So I have a silly, futile goal of reducing the confusion over sweet potatoes and yams in the United States. If you are a grocery store manager and are on board with this silly, futile goal, please consider displaying the flesh inside the different sweet potato varieties you sell. Doing that will reduce reliance on the strange habit of calling orange-fleshed sweet potatoes “yams.” You can easily show the insides of your sweet potatoes by chopping one in half and wrapping the cut end in plastic wrap, then placing back into the display shelf — you can even use a Sharpie to write stuff on the plastic (I’ve never seen this done … but I’m sure it would work). Or you can make signage that has a photograph of flesh. If you also add some thoughts on how to use them in cooking, even better. Below are two examples of ‘Nancy Hall’ and ‘Beauregard’ sweet potatoes that I cooked over the weekend.

Labels for sweet potatoesNote that the word “yam” does not appear on the sign. If you are the type that says, “What?? You idiot. That sure looks like a yam to me!” … please have look over my “Yams versus sweet potatoes” page.
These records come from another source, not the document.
-- ==== Sys2Proof/Laws/Messages.lean ====
section
/-! SUPPORT. A request that executes at once (R475, R476), and its response (R469, R479). -/

namespace Sys2Proof

open Machine Laws

theorem OnlyAnswered.refl (who : Requester) (a : State) : OnlyAnswered who a a := ⟨rfl, fun _ => rfl, fun _ _ => rfl, fun _ _ => rfl⟩

theorem OnlyAnswered.trans {who : Requester} {a b c : State} (h : OnlyAnswered who a b) (k : OnlyAnswered who b c) :
    OnlyAnswered who a c :=
  ⟨by rw [k.rest, h.rest], fun x => (k.lanes x).trans (h.lanes x), fun n x => (k.links n x).trans (h.links n x),
    fun j x => (k.others j x).trans (h.others j x)⟩

theorem OnlyAnswered.each {α : Type} {who : Requester} {f : State → α → State} (h : ∀ s x, OnlyAnswered who s (f s x)) (l : List α)
    (s : State) : OnlyAnswered who s (s.each l f) := by
  unfold State.each
  induction l generalizing s with
  | nil => exact .refl who s
  | cons x r ih => exact (h s x).trans (ih (f s x))

/-- Sending changes nothing but what is sent, and on a lane the folios that wait. -/
theorem onlyAnswered_send (who : Requester) (bytes : List Nat) (s : State) : OnlyAnswered who s (sendDap who bytes s) := by
  unfold sendDap sendMessage
  split
  · refine .each (fun s x => ?_) _ _
    exact ⟨rfl, fun _ => rfl, fun _ _ => rfl, fun _ _ => rfl⟩
  · split
    · refine .each (fun s x => ?_) _ _
      exact ⟨rfl, fun _ => rfl, fun _ _ => rfl, fun _ _ => rfl⟩
    · refine .each (fun s x => ?_) _ _
      unfold pushCtl
      split
      · refine ⟨rfl, fun h => absurd h (by omega), fun n h => ?_, fun _ _ => rfl⟩
        exact tget_tset_other _ _ _ _ _ (by omega)
      · exact .refl who s

theorem each_dap {α : Type} {f : State → α → State} (h : ∀ s x, (f s x).dap = s.dap) (l : List α) (s : State) :
    (s.each l f).dap = s.dap := by
  unfold State.each
  induction l generalizing s with
  | nil => rfl
  | cons x r ih => exact (ih (f s x)).trans (h s x)

theorem send_kept (who : Requester) (bytes : List Nat) (s : State) : (sendDap who bytes s).dap = s.dap := by
  unfold sendDap sendMessage
  split
  · refine each_dap (fun s x => ?_) _ _
    rfl
  · split
    · refine each_dap (fun s x => ?_) _ _
      rfl
    · refine each_dap (fun s x => ?_) _ _
      unfold pushCtl
      split <;> rfl

/-- A table whose value at k is not the default is read back after a write of it. -/
theorem kept_set (m : Tbl (List Kept)) (k : Nat) (l : List Kept) (h : l ≠ []) :
    tget (fun _ => []) (tset (fun _ => []) m k l) k = l := tget_tset_set _ _ _ _ h

/-- The newest response is kept (R476). -/
theorem keepResponse_mem (who : Requester) (k : Kept) (s : State) :
    k ∈ tget (fun _ => []) (keepResponse who k s).dap.kept (reqKey who) := by
  unfold keepResponse
  dsimp only
  generalize tget (fun _ => []) s.dap.kept (reqKey who) = l
  have h : k ∈ (l ++ [k]).drop ((l ++ [k]).length - 16) := by
    rw [List.drop_append, List.mem_append]
    right
    simp only [List.length_append, List.length_singleton]
    rw [show l.length + 1 - 16 - l.length = 0 by omega]
    simp
  rw [kept_set _ _ _ (List.ne_nil_of_mem h)]
  exact h

theorem onlyAnswered_keep (who : Requester) (k : Kept) (s : State) : OnlyAnswered who s (keepResponse who k s) :=
  ⟨rfl, fun _ => rfl, fun _ _ => rfl, fun _ h => tget_tset_other _ _ _ _ _ h⟩

/-- A response that no session authenticates. -/
theorem respond_plain (who : Requester) (m : Msg) (status : Nat) (data : List Nat) (final : Bool) (s : State) :
    Answered who m status (if final then 2 ^ flEnd else 0) data (respond who m none status data final s) ∧
    OnlyAnswered who (if status = 0 then s else errorCounted who s) (respond who m none status data final s) := by
  refine ⟨?_, ?_⟩
  · unfold respond Answered
    dsimp only
    rw [send_kept]
    exact ⟨_, keepResponse_mem _ _ _, rfl, rfl, by simp⟩
  · unfold respond
    dsimp only
    exact (onlyAnswered_keep _ _ _).trans (onlyAnswered_send _ _ _)

/-- A request that executes at once and that no session authenticates is carried out in the state as it arrived. -/
theorem message_plain {t : Nat} {who : Requester} {m : Msg} {ok : Bool} {s : State} (h : Executes who m s) (p : plainRequest m)
    (act : Proven → State → Reply) :
    dapMessage who m ok act (s.begin t) =
      if (act none (arrived t who s)).later then (act none (arrived t who s)).state
      else respond who m none (act none (arrived t who s)).status (act none (arrived t who s)).data
        (act none (arrived t who s)).final (act none (arrived t who s)).state := by
  obtain ⟨h1, h2, h3, h4, h5⟩ := h
  have a1 : pathServes (s.begin t) who.path = true := h1
  have a4 : keptFor who m (arrived t who s) = none := by
    rw [← h4]; unfold arrived; dsimp only; split <;> rfl
  have a5 : headerCode (arrived t who s) who m = stDone := by
    rw [← h5]; unfold arrived; dsimp only; split <;> rfl
  have a2 : (arrived t who s).dap.save = none := by
    rw [← h2]; unfold arrived; dsimp only; split <;> rfl
  have a3 : (arrived t who s).dap.waiting = [] := by
    rw [← h3]; unfold arrived; dsimp only; split <;> rfl
  have w : waitsFor who (arrived t who s) = false := by simp [waitsFor, a2, a3]
  have e : dapMessage who m ok act (s.begin t) =
      (let a := arrived t who s
       let b := if a.dap.save.isNone then runWaiting a.dap.waiting.length a else a
       if waitsFor who b then
         if 7 ≤ (b.dap.waiting.filter fun w => w.who == who).length then respond who m none stResources [] false b
         else { b with dap := { b.dap with waiting := b.dap.waiting ++ [⟨who, m, ok⟩] } }
       else dapExecute who m act b) := by
    unfold dapMessage
    rw [if_neg (by simp [a1])]
    rfl
  rw [e]
  dsimp only
  rw [a2, a3]
  simp only [Option.isNone_none, if_true, List.length_nil, runWaiting, w, Bool.false_eq_true, if_false]
  unfold dapExecute
  rw [a4]
  have au : authenticate who m (arrived t who s) = (stDone, none, arrived t who s) := by
    unfold authenticate
    rw [if_neg (by rw [p]; decide)]
  simp [a5, au]

/-- The response under a session that stands. -/
theorem respond_proved (who : Requester) (m : Msg) (n : Nat) (x y : Session) (status : Nat) (data : List Nat) (s : State)
    (h : oget s.dap.sessions n = some y) (z : status = 0) :
    AnsweredBy who m n x status data (respond who m (some (n, x)) status data false s) ∧
    oget (respond who m (some (n, x)) status data false s).dap.sessions n = some { y with devSeq := x.devSeq + 1 } ∧
    OnlyAnswered who { s with dap := { s.dap with sessions := oset s.dap.sessions n (some { y with devSeq := x.devSeq + 1 }) } }
      (respond who m (some (n, x)) status data false s) := by
  unfold respond AnsweredBy
  simp only [z, if_true, h]
  refine ⟨?_, ?_, ?_⟩
  · rw [send_kept]
    exact ⟨_, keepResponse_mem _ _ _, rfl, rfl, by simp⟩
  · rw [send_kept]
    exact tget_tset_set _ _ _ _ (by simp)
  · exact (onlyAnswered_keep _ _ _).trans (onlyAnswered_send _ _ _)

/-- A request that executes at once under session n is carried out in the state as it arrived. -/
theorem message_proved {t : Nat} {who : Requester} {m : Msg} {ok : Bool} {s : State} {n : Nat} {x : Session}
    (h : Executes who m s) (p : Proves who m n x s) (act : Proven → State → Reply) :
    ∃ q, m.trailer.map (·.seq) = some q ∧
    dapMessage who m ok act (s.begin t) =
      (let r := act (some (n, { x with hostSeq := q })) (arrivedBy t who m n x s)
       if r.later then r.state else respond who m (some (n, { x with hostSeq := q })) r.status r.data r.final r.state) := by
  obtain ⟨h1, h2, h3, h4, h5⟩ := h
  obtain ⟨p1, ⟨tr, p2, p3, p4, p5⟩, p6, p7, p8⟩ := p
  refine ⟨tr.seq, by rw [p2]; rfl, ?_⟩
  have a1 : pathServes (s.begin t) who.path = true := h1
  have a4 : keptFor who m (arrived t who s) = none := by
    rw [← h4]; unfold arrived; dsimp only; split <;> rfl
  have a5 : headerCode (arrived t who s) who m = stDone := by
    rw [← h5]; unfold arrived; dsimp only; split <;> rfl
  have a2 : (arrived t who s).dap.save = none := by
    rw [← h2]; unfold arrived; dsimp only; split <;> rfl
  have a3 : (arrived t who s).dap.waiting = [] := by
    rw [← h3]; unfold arrived; dsimp only; split <;> rfl
  have a6 : oget (arrived t who s).dap.sessions n = some x := by
    rw [← p6]; unfold arrived; dsimp only; split <;> rfl
  have a7 : (arrived t who s).dt = max s.dt t := by
    unfold arrived; dsimp only; split <;> rfl
  have w : waitsFor who (arrived t who s) = false := by simp [waitsFor, a2, a3]
  have e : dapMessage who m ok act (s.begin t) =
      (let a := arrived t who s
       let b := if a.dap.save.isNone then runWaiting a.dap.waiting.length a else a
       if waitsFor who b then
         if 7 ≤ (b.dap.waiting.filter fun w => w.who == who).length then respond who m none stResources [] false b
         else { b with dap := { b.dap with waiting := b.dap.waiting ++ [⟨who, m, ok⟩] } }
       else dapExecute who m act b) := by
    unfold dapMessage
    rw [if_neg (by simp [a1])]
    rfl
  rw [e]
  dsimp only
  rw [a2, a3]
  simp only [Option.isNone_none, if_true, List.length_nil, runWaiting, w, Bool.false_eq_true, if_false]
  unfold dapExecute
  rw [a4]
  have au : authenticate who m (arrived t who s) =
      (stDone, some (n, { x with hostSeq := tr.seq }), arrivedBy t who m n x s) := by
    have nz : messageMac x.key (headerBytes m m.op 0 m.flags m.length) m.data (trailerTail n tr.seq) = tr.mac := p5.symm
    unfold authenticate
    rw [if_pos p1, p2]
    simp only [p3, dapSession, a6, p7, if_true, p8, nz, Bool.not_true, bne_self_eq_false, Bool.or_self, Bool.false_eq_true,
      if_false, Nat.not_le.mpr p4, touchSession, a7]
    subst p7
    simp [arrivedBy, p2, p8, a7]
  simp [a5, au]

theorem OnlyAnswered.dap {who : Requester} {a b : State} (h : OnlyAnswered who a b) : b.dap = { a.dap with kept := b.dap.kept } :=
  congrArg State.dap h.rest

theorem OnlyAnswered.sessions {who : Requester} {a b : State} (h : OnlyAnswered who a b) : b.dap.sessions = a.dap.sessions :=
  by
  rw [h.dap]

theorem OnlyAnswered.places {who : Requester} {a b : State} (h : OnlyAnswered who a b) : b.dap.places = a.dap.places :=
  by
  rw [h.dap]

theorem OnlyAnswered.queues {who : Requester} {a b : State} (h : OnlyAnswered who a b) : b.dap.queues = a.dap.queues :=
  by
  rw [h.dap]

theorem arrived_eq (t : Nat) (who : Requester) (s : State) : arrived t who s = { s with
    dt := max s.dt t, out := []
    dap := { s.dap with paths := (arrived t who s).dap.paths, lockMsg := (arrived t who s).dap.lockMsg } } := by
  unfold arrived
  dsimp only
  split <;> rfl

end Sys2Proof
end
It probably won’t change your opinion, but you’ll at least know what a yam looks like.

On a side note, my ‘Nancy Hall’ sweet potatoes turned out great. I partially cooked them in the oven (coat with bacon fat first) and then sauteed the diced flesh with butter and hickory bark syrup. I used the ‘Beauregard’ to make biscuits. It turns out that biscuits are good with Chessmen cookie butter. Just saying.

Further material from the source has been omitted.